Role of COX-2, thromboxane A2 synthase, and prostaglandin I2 synthase in papillary thyroid carcinoma growth

摘要

The development of papillary thyroid carcinoma is influenced by many factors including genetic alterations, growth factors, and physical agents such as radiation. Arachidonic acid and its derivatives including prostaglandins (PG) and thromboxane along with the enzymes involved in their synthesis have been shown to influence the growth of various tumors. We analyzed the immunoreactivity for cyclooxygenase-2 (COX-2) and mRNA expression levels of the enzymes COX-2, thromboxane A2 (TXA2) synthase, and PGI2 synthase by RT-PCR in papillary carcinomas and matching normal tissues to determine the role of these enzymes in the development of papillary thyroid carcinomas.
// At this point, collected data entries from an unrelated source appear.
-- ==== Sys2Proof/Machine/DmaReconcile.lean ====
section
/-! DEFINITION. The reconciliation family: DMASYNC, SETRP (spec/41_dma_reconciliation.md R100, R103). -/

namespace Sys2Proof.Machine

/-- Steps 1 to 3 of the reconciliation, over the integers: `w = cap − rem`; the local `l` is `ldc`, less `cap` when
`w < ldc`; `diff = w − l` (R100, C10). -/
def dmaDiff (cap ldc rem : Nat) : Int :=
  let w : Int := (cap : Int) - rem
  let l : Int := if w < ldc then (ldc : Int) - cap else ldc
  w - l

/-- Steps 4 to 6: advance `wp` and `sz` by d, discard the oldest on overrun, store `writtenSoFar` (R100, R102). -/
def State.reconcile (s : State) (rem : Nat) (d : Int) : State :=
  let n : Int := (s.sz : Int) + d
  let lost : Bool := decide ((s.cap : Int) < n)
  { s with
    wp := wrap s.cap ((s.wp : Int) + d)
    rp := if lost then wrap s.cap ((s.rp : Int) + (n - s.cap)) else s.rp
    sz := if lost then s.cap else n.toNat
    ldc := s.cap - rem }

/-- DMASYNC rem (R100): IGNORED when rem > cap (D6), else the reconciliation; an overrun is not reported (R163). -/
def execDmasync (rem : Half) (s : State) : Result :=
  s.transact 0 <|
    if s.cap < rem.toNat then s.respond .ignored 0
    else
      let d := dmaDiff s.cap s.ldc rem.toNat
      (s.reconcile rem.toNat d).respond .ok d.toNat

/-- SETRP pos (R103): relocate the read cursor and recompute the size; IGNORED when pos ≥ cap (D11). -/
def execSetrp (pos : Half) (s : State) : Result :=
  s.transact 0 <|
    if s.cap ≤ pos.toNat then s.respond .ignored 0
    else
      let n := wrap s.cap ((s.wp : Int) - pos.toNat)
      { s with rp := pos.toNat, sz := n }.respond .ok n

end Sys2Proof.Machine
end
A papillary thyroid carcinoma cell line TPC-1 was also studied in vitro to determine the role of the specific COX-2 inhibitor NS-398 on COX-2 and vascular endothelial growth factor-A, since COX-2 also has a role in regulating tumor angiogenesis. RT-PCR analysis showed significant increases in TXA2 synthase mRNA levels in papillary thyroid carcinomas compared to normal thyroid tissues. Although COX-2 mRNA levels were generally increased in papillary carcinomas, the differences were not statistically significant. There were no significant differences in PGI2 synthase mRNA levels. COX-2 protein expression was greater in papillary carcinoma compared to normal thyroid tissues; however, the levels were quite variable. In vitro studies with a COX-2 inhibitor, NS-398, showed inhibition of tumor growth along with increased levels of COX-2 and vascular endothelial growth factor-A mRNA expression. These results indicate that specific enzyme levels in the PG synthesis pathway such as TXA2 synthase are increased in papillary thyroid carcinomas. COX-2 also has a role in papillary thyroid growth, since a specific inhibitor of COX-2 regulates papillary thyroid carcinoma cell proliferation. These results implicate several enzymes in the synthesis of prostanoids as regulators of thyroid papillary carcinoma proliferation and suggest that increased levels of expression of these enzymes may play a role in the pathogenesis of these tumors.